In the central pilaster of the bas-relief, at the height of the upper and middle register, there was an Italian inscription, which has since been removed. It was followed by a relief of three fasces, also now removed, at the height of the middle and lower register. The texts of the inscription ran as follows: “Il fascista com/prende la vita / come dovere, e/levazione, con/quista: la vita / che deve esse/re alta e piena, / vissuta per sé / ma soprattutto / per gli altri, / vicini e lontani, / presenti e fu/turi. / Mussolini. / A(nno) XIII e(ra) f(ascista)” (“The fascist understands life as duty, elevation, conquest: life which must be high and full, lived for oneself but especially for others, near and far, present and future”) (an image of the relief showing the original Italian inscription is available in Anonymous 1940).
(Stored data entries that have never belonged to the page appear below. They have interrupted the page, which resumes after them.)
/-- A halt that has lasted 50 µs (R408): WATCHDOG, once for each block whose halt it is, the context halts, and the core is
taken out of dispatch. -/
def execHaltTimeout (b : BlockRef) (s : State) : Host.Outcome State Fault Refusal :=
  match s.seatBlk b with
  | none => .next s
  | some t =>
    let x := t.blk
    if x.halting.isNone || x.halted || decide (t.time - x.haltSince ≤ 50000) || x.overdue then .next s
    else
      let u := { t.modBlk (fun y => { y with overdue := true }) with plat := { t.plat with
        dead := if t.plat.dead.contains (t.physCore t.core) then t.plat.dead else t.plat.dead ++ [t.physCore t.core] } }
      let u := (u.noteStatus b.launch 0x51).contextHalt x.ctx
        { code := 0x51, scope := 1, launch := launchId b.launch, block := b.block, die := x.die, core := x.core,
          imprec := true, detail := 3 }
      .next { u with cur := s.cur }

/-! ### Resume (R109, R409) -/

/-- Reads `n` little-endian numbers of `w` bytes at an offset of a record. -/
def numsAt (r : List Byte) (off w n : Nat) : List Nat := elemsOf w n (r.drop off)

/-- A sparse table of numbered values. -/
def tblOf {α : Type} [DecidableEq α] (d : α) (xs : List α) : Tbl α :=
  (xs.mapIdx (fun i x => (i, x))).foldl (fun t x => Tbl.set d t x.1 x.2) []

/-- A register of 96 words. -/
def regAt (r : List Byte) (off : Nat) : VReg := .g ((numsAt r off 4 numLanes).map (BitVec.ofNat 32))

/-- A latch of a frame. -/
def latchAt (r : List Byte) (off : Nat) : Latch :=
  let ws := (numsAt r off 4 (2 * numLanes)).map (BitVec.ofNat 32)
  ⟨.g ((List.range numLanes).map (fun l => ws.getD (2 * l) 0)), .g ((List.range numLanes).map (fun l => ws.getD (2 * l + 1) 0))⟩

/-- The vector registers of a record, from `at_` on. -/
def vregsAt (r : List Byte) (tags : Nat) : Nat → Nat → Nat → List VReg
  | 0, _, _ => []
  | k + 1, n, at_ =>
    let (x, m) : VReg × Nat :=
      match tags / 4 ^ n % 4 with
      | 0 => (.u (BitVec.ofNat 32 (fieldOf r at_ 4)), 4)
      | 1 => (.a (BitVec.ofNat 32 (fieldOf r at_ 4)) (BitVec.ofNat 32 (fieldOf r (at_ + 4) 4)), 8)
      | _ => (regAt r at_, 384)
    x :: vregsAt r tags k (n + 1) (at_ + m)

/-- The frame's wait under the wait word of its record: of another kind, the frame records no wait, as the record holds
no operand of one (R108, R409; assumption 62). -/
def Frame.rewait (f : Frame) (w : Nat) : Frame :=
  if w % 16 ≠ f.waitKind then { f with waits := f.waits.map (fun _ => .run), wait := .ready }
  else { f with waits := f.waits.map (fun x => match x with
    | .barrier k n _ => .barrier k n (w / 16 % 2 == 1)
    | x => x) }

/-- A frame read back (R108). -/
def Frame.ofRecord (f : Frame) (r : List Byte) (at_ : Nat) : Frame :=
  let w (o : Nat) : Word := BitVec.ofNat 32 (fieldOf r (at_ + o) 4)
  { f.rewait (fieldOf r (at_ + 304) 4) with
    pcs := (numsAt r at_ 8 24).map (BitVec.ofNat 64)
    stamps := numsAt r (at_ + 192) 4 24
    mk0 := w 288
    mk1 := w 292
    mk2 := w 296
    helper := fieldOf r (at_ + 300) 4 % 2 == 1
    exited := BitVec.ofNat 24 (fieldOf r (at_ + 301) 3)
    lt0 := latchAt r (at_ + 308)
    lt1 := latchAt r (at_ + 1076) }

/-- A group read back from its record, over what the device kept of it; the latches and the volatile registers are
undefined (R96, R109), every word passes its check again (R387), reserved fields read zero (R6), and matrix queue state other than the bytes of `key` leaves the
matrix results undefined (R409). -/
def Group.ofRecord (g : Group) (r : List Byte) (volf key k : Nat) : Group :=
  let w (o : Nat) : Word := BitVec.ofNat 32 (fieldOf r o 4)
  let csr (n o : Nat) : Word := w o &&& csrFields n
  let state := fieldOf r 0x2D0 4
  let hasO := state / 2 % 2 == 1
  let hasF := state / 4 % 2 == 1
  let at_ := 0x400 + (if hasO then 3072 else 0) + (if hasF then 2048 else 0)
  let vs := vregsAt r (fieldOf r 0x2E0 32) volf 0 at_
  let undef := (List.range (128 - volf)).map (fun i => VReg.u (Config.freeWord (k + 4) i))
  { g with
    sregs := tblOf 0 ((numsAt r 0 4 64).map (BitVec.ofNat 32))
    quads := g.quads.mapIdx (fun i q =>
      { q with pc := BitVec.ofNat 64 (fieldOf r (0x100 + 8 * i) 8), stamp := fieldOf r (0x1C0 + 4 * i) 4 })
    preds := tblOf 0 ((numsAt r 0x220 12 7).map (BitVec.ofNat numLanes))
    gmr := w 0x280
    mxa := csr 1 0x284
    hvec := csr 2 0x288
    hmaskr := csr 3 0x28C
    ecsel := tblOf 0 ((numsAt r 0x290 4 8).map (fun x => BitVec.ofNat 32 x &&& csrFields 0x38))
    ecnt := tblOf 0 ((numsAt r 0x2B0 4 8).map (BitVec.ofNat 32))
    helper := state % 2 == 1
    timeCap := BitVec.ofNat 64 (fieldOf r 0x2D8 8)
    trec0 := csr 8 0x300
    trec1 := csr 9 0x304
    trec2 := w 0x308
    trec3 := w 0x30C
    part := none
    oregs := if hasO then tblOf (.u 0) ((List.range 8).map (fun n => regAt r (0x400 + 384 * n))) else g.oregs
    matFree := g.matFree || (r.drop 0x310).take 240 != (List.range 240).map (Config.freeByte key)
    frame := if hasF then g.frame.map (fun f => f.ofRecord r (at_ - 2048)) else g.frame
    vregs := tblOf (.u 0) (vs ++ undef)
    badRegs := []
    lt0 := Latch.undef k
    lt1 := Latch.undef (k + 2) }

/-- Where each group record stands in a block record. -/
def recStarts (sizes : List Nat) : Nat → List Nat :=
  fun at_ => (sizes.foldl (fun (r : List Nat × Nat) n => (r.1 ++ [r.2], r.2 + n)) ([], at_)).1

/-- The block barriers as the header holds them: the generations, and the groups that have arrived (R106, R409). -/
def Block.barsOf (b : Block) (r : List Byte) : Block :=
  (List.range 8).foldl (fun b k =>
    let w := fieldOf r (0x50 + 4 * k) 4
    let old := Tbl.get 0 b.bars k
    if w = b.arrivedMask k old + 2 ^ 16 * (old % 2 ^ 16) then b
    else
      let gen := old - old % 2 ^ 16 + w / 2 ^ 16
      { b with
        bars := Tbl.set 0 b.bars k gen
        groups := b.groups.map (fun g =>
          { g with arrivals := Tbl.set 0 g.arrivals k (if w.testBit g.num then gen + 1 else 0) }) }) b

/-- A block read back from its record. -/
def Block.ofRecord (b : Block) (r : List Byte) (key k : Nat) : Block :=
  let sizes := numsAt r 0x10 4 16
  let starts := recStarts sizes 0x80
  let tail := 0x80 + sizes.foldl (· + ·) 0
  let counts := tail + b.spad
  let nib (l : Nat) : Nat := fieldOf r (counts + l / 2) 1 / 16 ^ (l % 2) % 16
  let b := b.barsOf r
  { b with
    groups := b.groups.mapIdx (fun i g =>
      if g.retired then g else g.ofRecord ((r.drop (starts.getD i 0)).take (sizes.getD i 0)) b.volf key (k + 5 * i))
    spm := Memory.setBytes [] 0 ((r.drop tail).take b.spad)
    badSpm := []
    fe := tblOf 0 ((List.range (b.spad / 128)).map nib) }

/-- Seats a resumed block's groups in resident slots. -/
def Block.reseat (b : Block) (slots : List Nat) (order : Nat) : Block :=
  { b with
    groups := (b.groups.foldl (fun (r : List Group × List Nat) g =>
      if g.retired && !b.steady then (r.1 ++ [g], r.2) else (r.1 ++ [{ g with slot := r.2.headD 0 }], r.2.tail)) ([], slots)).1
    halting := none
    halted := false
    held := false
    stuck := false
    overdue := false
    order := order }

/-- The groups of a block that hold a resident slot. A group that retires leaves it (R28); in steady mode, where the time at
which its last operation completes may decide nothing, the slot is free when the block retires (R84; assumption 64). -/
def Block.holders (b : Block) : List Group := b.groups.filter (fun g => b.steady || !g.retired)

/-- Resident slots of a core that no group holds. -/
def State.freeSlots (s : State) (c : CoreId) : List Nat :=
  let used := s.blocks.flatMap (fun b =>
    if b.die = c.die ∧ b.core = c.core then b.holders.map (fun g => g.slot) else [])
  (List.range 32).filter (fun k => !used.contains k)

/-- A block comes to its core. Where blocks of one queue meet on a core and one of them is of a steady launch, the rules of R84
hold for all of them: every decision among them is then a function of their instruction streams (note (c) of R19; assumption
64). The core's next round starts with its first place. -/
def State.addBlock (s : State) (b : Block) : State :=
  let near (x : Block) : Bool := x.die == b.die && x.core == b.core && x.ref.launch.queue == b.ref.launch.queue
  { s with
    rounds := if s.roundOver ⟨b.die, b.core⟩ then Tbl.set 0 s.rounds (coreKey ⟨b.die, b.core⟩) 0 else s.rounds
    blocks := s.blocks.map (fun x => if near x then { x with steady := x.steady || b.steady } else x) ++
      [{ b with steady := b.steady || s.blocks.any (fun x => near x && x.steady) }] }

/-- Resumes a saved block on the core it left, from its record; a read that fails leaves it saved and held (R408). -/
def State.resumeBlk (s : State) (x : Saved) : State :=
  let b := x.blk
  match s.ctxRead b.ctx x.va x.bytes with
  | .error e =>
    let s := s.asksCtx b.ctx x.va x.bytes
    let t := { s with saved := s.saved.map (fun (y : Saved) =>
      if y.blk.ref = b.ref then { y with blk := { y.blk with held := true } } else y) }
    (t.noteStatus b.ref.launch e.code.toNat).contextHalt b.ctx
      { code := e.code, scope := 1, launch := launchId b.ref.launch, block := b.ref.block, die := b.die, core := b.core,
        addr := e.addr, phys := e.phys, detail := e.detail, hi := e.hi, info0 := e.info0, info1 := 2 }
  | .ok r =>
    let n := (b.ofRecord r x.matKey s.free).reseat (s.freeSlots ⟨b.die, b.core⟩) s.dispatchCount
    State.addBlock { s.asksCtx b.ctx x.va x.bytes with
      free := s.free + 5 * b.groups.length
      dispatchCount := s.dispatchCount + 1
      saved := s.saved.filter (fun y => y.blk.ref != b.ref) } n

end Sys2Proof.Machine
end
The inscription cited from the essay ‘Dottrina del fascismo’ (‘Fascism’s Doctrine’), published in 1932 in the Enciclopedia Treccani as part of the entry ‘Fascismo’. The second section of this entry, entitled ‘Dottrina politica e sociale’ (‘Political and Social Doctrine’), was authored by Mussolini. While the Italian inscription and the fasces were deleted after World War II, traces of them can be still seen on the pilaster.

 

The hospital building was designed by the architect Ugo Giovannozzi (1876–1957). It was closed in 2015 and is currently being renovated and repurposed. In the near future, it is projected to host the European Biomedical Advanced Research and Development Authority.

 

 

Bibliography

Anonymous. 1940. ‘I.N.F.P.S. – Ospedale Sanatoriale e Istituto «C. Forlanini» - Roma. Aspetti della bonifica igienico-sociale in un bassorilievo dello scultore Minerbi nell’atrio dell’Istituto’. Difesa sociale 19 (3): tab between 26263.

 

Nastasi, Antonino. 2019. Le iscrizioni in latino di Roma Capitale (1870-2018). Rome: Edizioni Quasar.
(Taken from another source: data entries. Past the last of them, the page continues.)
/-- Reads map entries of a launch until a block that it has read fits its core, the map ends or an entry fails: an
entry is read no sooner than every fitting block before it has been dispatched (R67, R404, the example of R405). A steady
launch reads on only when the block before it has been dispatched (R84). -/
def State.scan (s : State) (r : LaunchRef) : Nat → State
  | 0 => s
  | k + 1 =>
    match s.launch? r with
    | none => s
    | some l =>
      let ready := l.waiting.any (fun w => s.turnOf l ⟨w.2.1, w.2.2⟩)
      if ready || l.stopped || decide (l.grid ≤ l.next) || (l.steady && !l.waiting.isEmpty) then s
      else
        let s := s.asksCtx l.ctx (l.pmap + BitVec.ofNat 64 (2 * l.next)) 2
        match s.mapEntry l l.next with
        | .error e => (s.modLaunch r (fun x => { x with waiting := [] })).launchFault l e
        | .ok c =>
          (s.modLaunch r (fun x => { x with next := x.next + 1, waiting := x.waiting ++ [(x.next, c.1, c.2)] })).scan r k

/-- Some map entry of a launch from block `b` on, of the next `n` and before the first that fails, names a core. -/
def State.mapsTo (s : State) (l : Launch) (c : CoreId) : Nat → Nat → Bool
  | 0, _ => false
  | n + 1, b =>
    match s.mapEntry l b with
    | .error _ => false
    | .ok x => x == (c.die, c.core) || s.mapsTo l c n (b + 1)

/-- The core for which the next block of a launch is meant. -/
def State.nextCore (s : State) (l : Launch) : Option CoreId :=
  match l.waiting with
  | w :: _ => some ⟨w.2.1, w.2.2⟩
  | [] => if l.next < l.grid then (s.mapEntry l l.next).toOption.map (fun x => ⟨x.1, x.2⟩) else none

/-- Every steady block of a core is of one launch. -/
def State.coreOf (s : State) (l : LaunchRef) (c : CoreId) : Bool :=
  s.blocks.all (fun b => !b.steady || b.die != c.die || b.core != c.core || b.ref.launch == l)

/-- The rounds of a core wait for a block: a steady launch that is not co-scheduled has one still to come for it, and there is
room, or a steady block has only to retire here. Where the launch's next block is for another core without room, its blocks
there go on meanwhile, and these wait where both cores serve that launch alone (R84; assumption 64). -/
def State.awaitsBlock (s : State) (c : CoreId) : Bool :=
  let ends := s.blocks.any (fun b => b.steady && b.die == c.die && b.core == c.core && !b.stuck &&
    b.groups.all (fun g => g.retired || (g.exited && g.mats.isEmpty)))
  s.launches.any (fun l =>
    l.steady && !l.cosched && !l.stopped && s.ctxRuns l.ctx &&
      (l.eligible || ((List.range 4).all (fun i => s.depOk (l.field (0x28 + 4 * i) 4)) && s.predAllows l)) &&
      (l.waiting.any (fun w => w.2 == (c.die, c.core)) || s.mapsTo l c (l.grid - l.next) l.next) &&
      (ends || (s.hasRoom c l.gpb l.spad && (s.nextCore l).any (fun x =>
        s.hasRoom x l.gpb l.spad || (s.coreOf l.ref x && s.coreOf l.ref c)))))

/-- The round of a core has ended, and the next waits for a block. A halt ends the wait (R71). -/
def State.holdsRound (s : State) (c : CoreId) : Bool :=
  s.roundOver c && s.awaitsBlock c &&
    !s.blocks.any (fun b => b.steady && b.die == c.die && b.core == c.core && b.halting.isSome && !b.halted)

/-- What a dispatcher may do for a queue next. -/
inductive Pick where
  | resume (x : Saved)
  | whole (l : Launch)
  | again (l : Launch) (n : Nat) (c : CoreId)
  | fresh (l : Launch) (n : Nat) (c : CoreId)
  deriving DecidableEq, Repr

/-- A saved block of a queue and die that can be resumed. -/
def State.pickSaved (s : State) (die q : Nat) : Option Pick :=
  let xs := s.saved.filter (fun x => x.blk.ref.launch.queue == q && x.blk.die == die && !x.blk.held &&
    s.ctxRuns x.blk.ctx && s.coreOk x.blk.die x.blk.core &&
    s.hasRoom ⟨x.blk.die, x.blk.core⟩ x.blk.holders.length x.blk.spad &&
    s.joins x.blk.steady ⟨x.blk.die, x.blk.core⟩)
  (bestBy (fun x => (x.blk.ref.launch.seq, x.blk.ref.block, 0)) xs).map .resume

/-- The cores of a die that can take a block that runs again (R44). -/
def State.coresFor (s : State) (l : Launch) (die : Nat) : List CoreId :=
  ((List.range 160).map (fun c => (⟨die, c⟩ : CoreId))).filter (fun c => s.coreOk c.die c.core && s.hasRoom c l.gpb l.spad &&
    s.joins l.steady c)

/-- What a launch offers the dispatcher of a die. DESIGN CHOICE: a gang launch without blocks, whose map names no die, is served by
the dispatcher of die 0: it reserves nothing and acknowledges (R67, R73; assumption 55). -/
def State.pickLaunch (s : State) (die : Nat) (l : Launch) : Option Pick :=
  if !l.eligible || !s.ctxRuns l.ctx then none
  else
    match l.again.find? (fun x => x.die == die) with
    | some x =>
      let cs := s.coresFor l die
      -- which of the cores with room is the device's own choice (assumption 23), and in replay the log's
      if cs.isEmpty || (s.nextRerun l x.block).isSome then none else some (.again l x.block (cs.getD (Config.freeNat s.free % cs.length) ⟨die, x.core⟩))
    | none =>
      if l.stopped then none
      else if l.cosched then
        let mine := match l.map with
          | [] => l.isGang && l.gang == .idle && die == 0
          | c :: _ => c.1 == die
        if mine && l.dispatched == 0 &&
            (l.gang == .committed || (l.gang == .idle && (s.mapFits l || (s.deadIn l).isSome))) then
          some (.whole l)
        else none
      else
        let ws := if l.steady then l.waiting.take 1 else l.waiting
        (ws.find? (fun w => w.2.1 == die && s.turnOf l ⟨w.2.1, w.2.2⟩)).map (fun w =>
          .fresh l w.1 ⟨w.2.1, w.2.2⟩)

/-- What a queue offers the dispatcher of a die: saved blocks first, then its launches in sequence order (R68, R70). -/
def State.pickQueue (s : State) (die q : Nat) : Option Pick :=
  match s.pickSaved die q with
  | some p => some p
  | none => (s.launchesOf q).findSome? (s.pickLaunch die)

/-- Performs a pick. -/
def State.doPick (s : State) : Pick → State
  | .resume x => s.resumeBlk x
  | .whole l => if l.isGang && l.gang == .idle && (s.deadIn l).isNone then s.reserveGang l else s.dispatchWhole l
  | .again l n c => { s with free := s.free + 1 }.startAgain l n c
  | .fresh l n c =>
    if !s.coreOk c.die c.core then s.deadEntry l n
    else (s.modLaunch l.ref (fun x => { x with waiting := x.waiting.filter (fun y => y.1 != n) })).dispatchTo l.ref n c false

/-- Where a dispatcher keeps the queue it served last. -/
def dispKey (die : Nat) : Nat := 4096 + die

/-- One turn of a die's dispatcher (R68): the highest priority level with a dispatchable block, and in it the queues
round-robin after the one served last, from queue 0 on before any was served (assumption 68). -/
def execBlockDispatch (die : Nat) (s : State) : Host.Outcome State Fault Refusal :=
  let t := (s.launches.filter (fun l => l.eligible && !l.cosched && s.ctxRuns l.ctx)).foldl (fun t l =>
    t.scan l.ref (l.grid - l.next + 1)) s
  let last := Tbl.get 0 t.turns (dispKey die)
  let offers := (List.range 64).filterMap (fun q => (t.pickQueue die q).map (fun p => (q, p)))
  match bestBy (fun x => (3 - (t.queue x.1).prio, if last ≤ x.1 then 0 else 1, x.1)) offers with
  | none => .next t
  | some (q, p) =>
    let u := t.doPick p
    .next { u with turns := Tbl.set 0 u.turns (dispKey die) (q + 1) }

/-! ### Priority pre-emption (R69) -/

/-- The blocks that a level may pre-empt on a core, in the order they are taken: lowest level, then most recently
dispatched. Blocks already on their way out come first. -/
def State.victims (s : State) (c : CoreId) (level : Nat) : List Block :=
  sortBy (fun x y => keyLt
      (if x.halting.isSome then 0 else 1, (s.queue x.ref.launch.queue).prio, s.dispatchCount - x.order)
      (if y.halting.isSome then 0 else 1, (s.queue y.ref.launch.queue).prio, s.dispatchCount - y.order))
    (s.blocks.filter (fun b => b.die == c.die && b.core == c.core && !b.stuck &&
      (b.halting.isSome ||
        (decide ((s.queue b.ref.launch.queue).prio < level) && (s.queue b.ref.launch.queue).preempt))))

/-- The victims taken until groups and bytes fit; none when no set of them makes room. -/
def takeVictims (groups spad : Nat) : Nat × Nat → List Block → Option (List Block)
  | u, bs =>
    if u.1 + groups ≤ 32 ∧ u.2 + spad ≤ 3145728 then some []
    else
      match bs with
      | [] => none
      | b :: bs =>
        (takeVictims groups spad (u.1 - b.holders.length, u.2 - b.spad) bs).map (b :: ·)

/-- Asks the victims to halt. -/
def State.preempt (s : State) (vs : List Block) : State :=
  { s with blocks := s.blocks.map (fun (b : Block) =>
      if vs.any (fun v => v.ref == b.ref) && b.halting.isNone then s.askHalt .priority b
      else b) }

/-- A waiting block: since when it waits, and what it needs on which cores. A saved block waits since then, on the core it left,
a discarded one since then on the core that its map names; any other since its launch became eligible (assumption 60). -/
def State.waits (s : State) (r : BlockRef) : Option (Nat × List (CoreId × Nat × Nat)) :=
  match s.launch? r.launch with
  | none => none
  | some l =>
    if !s.ctxRuns l.ctx then none
    else
      match s.saved.find? (fun x => x.blk.ref == r && !x.blk.held) with
      | some x => some (x.since, [(⟨x.blk.die, x.blk.core⟩, x.blk.holders.length, x.blk.spad)])
      | none =>
        match l.again.find? (fun x => x.block == r.block) with
        | some x => some (x.since, [(⟨x.die, x.core⟩, l.gpb, l.spad)])
        | none =>
        if !l.eligible || l.stopped then none
        else if l.cosched then
          if l.dispatched = 0 ∧ l.gang = .idle then
            some (l.waitSince, l.map.eraseDups.map (fun c => (⟨c.1, c.2⟩, mapLoad l.map l.gpb l.spad c)))
          else none
        else (l.waiting.find? (fun w => w.1 == r.block)).map (fun w => (l.waitSince, [(⟨w.2.1, w.2.2⟩, l.gpb, l.spad)]))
———. 2022. ‘Iscrizioni in latino postunitarie di Roma: un aggiornamento’. Rationes Rerum 19: 201–28.

 

Antonino Nastasi

1
Corpora firmantur ludis, // petunt altiora mentes.
Bodies are strengthened through sports, minds seek higher ends.
2
Non amplius neglecta / mater lâetatur et infans.
Mother and child, no longer neglected, rejoice.
3
Sole marique / nova gens.
A new people, thanks to the sun and the sea.
4
Mortifera olim / solitudo, // nunc vita et fruges.
Once death-bringing wilderness, now life and harvest.